To reduce the likelihood of a census taker knocking on your door, complete the census online or by phone right away. If you self-respond completely and accurately, it is unlikely that you will get a knock on your door during NRFU.

What if I have concerns about speaking to someone in-person due to COVID-19?
If you do not want to conduct the interview in person, you can provide the census taker with your phone number to complete it over the phone. Remember that all responses to the census are completely confidential and protected by federal law. The census taker and the Census Bureau cannot share your responses with anyone – not immigration; not the police; not your landlord; not even with the City of New York.

How will census takers make sure that they aren’t putting communities at risk of COVID-19?
All census takers complete a COVID-19 training on social distancing and other health and safety protocols before beginning their work in neighborhoods. Specifically, census takers are trained to:
– Always wear a mask
– Never enter your home
– Stay 6 feet away when conducting interviews
– Follow healthy hygiene habits, like frequent handwashing
– They will all be given hand sanitizer
– They will stay home from work if they feel sick
– Where do census takers come from?
Census takers are New Yorkers. They are hired from local communities and often serve as census takers in those same communities. Your census taker might live just a few blocks away from you or might even be your neighbor.

How will I know whether a census taker stopped by my home if I am away or at work?
If no one is home when the census taker visits, the census taker will leave a notice of their visit with information about how to respond online, by phone or by mail.
You can call 212-882-7100 to verify the employment status of a census taker.

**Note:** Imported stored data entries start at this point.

/-- RESP.UNSUP.1E (R95): class UNSUP. -/
def execRespUnsup1E (_b2 : Byte) (s : State) : Result := .next (headerEnd .unsupported s)

/-- RESP.UNSUP.1F (R95): class UNSUP. -/
def execRespUnsup1F (_b2 : Byte) (s : State) : Result := .next (headerEnd .unsupported s)

/-- RESP.UNSUP.20 (R95): class UNSUP. -/
def execRespUnsup20 (_b2 : Byte) (s : State) : Result := .next (headerEnd .unsupported s)

/-- RESP.UNSUP.21 (R95): class UNSUP. -/
def execRespUnsup21 (_b2 : Byte) (s : State) : Result := .next (headerEnd .unsupported s)

/-- RESP.UNSUP.22 (R95): class UNSUP. -/
def execRespUnsup22 (_b2 : Byte) (s : State) : Result := .next (headerEnd .unsupported s)

/-- RESP.UNSUP.23 (R95): class UNSUP. -/
def execRespUnsup23 (_b2 : Byte) (s : State) : Result := .next (headerEnd .unsupported s)

/-- RESP.UNSUP.24 (R95): class UNSUP. -/
def execRespUnsup24 (_b2 : Byte) (s : State) : Result := .next (headerEnd .unsupported s)

/-- RESP.UNSUP.25 (R95): class UNSUP. -/
def execRespUnsup25 (_b2 : Byte) (s : State) : Result := .next (headerEnd .unsupported s)

/-- RESP.UNSUP.26 (R95): class UNSUP. -/
def execRespUnsup26 (_b2 : Byte) (s : State) : Result := .next (headerEnd .unsupported s)

/-- RESP.UNSUP.27 (R95): class UNSUP. -/
def execRespUnsup27 (_b2 : Byte) (s : State) : Result := .next (headerEnd .unsupported s)

/-- RESP.UNSUP.28 (R95): class UNSUP. -/
def execRespUnsup28 (_b2 : Byte) (s : State) : Result := .next (headerEnd .unsupported s)

/-- RESP.UNSUP.29 (R95): class UNSUP. -/
def execRespUnsup29 (_b2 : Byte) (s : State) : Result := .next (headerEnd .unsupported s)

/-- RESP.UNSUP.2A (R95): class UNSUP. -/
def execRespUnsup2A (_b2 : Byte) (s : State) : Result := .next (headerEnd .unsupported s)

/-- RESP.UNSUP.2B (R95): class UNSUP. -/
def execRespUnsup2B (_b2 : Byte) (s : State) : Result := .next (headerEnd .unsupported s)

/-- RESP.UNSUP.2C (R95): class UNSUP. -/
def execRespUnsup2C (_b2 : Byte) (s : State) : Result := .next (headerEnd .unsupported s)

/-- RESP.UNSUP.2D (R95): class UNSUP. -/
def execRespUnsup2D (_b2 : Byte) (s : State) : Result := .next (headerEnd .unsupported s)

/-- RESP.UNSUP.2E (R95): class UNSUP. -/
def execRespUnsup2E (_b2 : Byte) (s : State) : Result := .next (headerEnd .unsupported s)

/-- RESP.UNSUP.2F (R95): class UNSUP. -/
def execRespUnsup2F (_b2 : Byte) (s : State) : Result := .next (headerEnd .unsupported s)

/-- RESP.UNSUP.30 (R95): class UNSUP. -/
def execRespUnsup30 (_b2 : Byte) (s : State) : Result := .next (headerEnd .unsupported s)

/-- RESP.UNSUP.31 (R95): class UNSUP. -/
def execRespUnsup31 (_b2 : Byte) (s : State) : Result := .next (headerEnd .unsupported s)

/-- RESP.UNSUP.32 (R95): class UNSUP. -/
def execRespUnsup32 (_b2 : Byte) (s : State) : Result := .next (headerEnd .unsupported s)

/-- RESP.UNSUP.33 (R95): class UNSUP. -/
def execRespUnsup33 (_b2 : Byte) (s : State) : Result := .next (headerEnd .unsupported s)

/-- RESP.UNSUP.34 (R95): class UNSUP. -/
def execRespUnsup34 (_b2 : Byte) (s : State) : Result := .next (headerEnd .unsupported s)

/-- RESP.UNSUP.35 (R95): class UNSUP. -/
def execRespUnsup35 (_b2 : Byte) (s : State) : Result := .next (headerEnd .unsupported s)
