-- ==== Sys2Proof/Machine/Step.lean ====
section
/-! DEFINITION. One step of the machine: the next input of the outside world is taken, or, when none is listed, the block goes
on alone. -/

namespace Sys2Proof.Machine

/-- One step (spec/00_scope.md R12). -/
def step (s : State) : Host.Outcome State Fault Refusal :=
  match s.inputs with
  | [] => quietStep s
  | x :: rest => takeInput x (s.setInputs rest)

/-- The state with an instruction, given by a table row's bits, where the next step fetches it. -/
def State.withFetchWord (s : State) (nbits w : Nat) : State := s.offerCode (tableCode nbits w)

end Sys2Proof.Machine
end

What about basement apartments? How do census takers know how to get through, particularly illegally subdivided units?
Census takers are trained to find all possible housing units at every address. It does not matter whether an apartment is legal or not, who is on the lease, or anything else — all that matters is if people live there.

Will survey responses collected by census takers count towards NYC’s “self-response” rate despite the census takers’ involvement?
Interview responses collected by census takers will count toward NYC’s population count but will not count towards the self-response rate.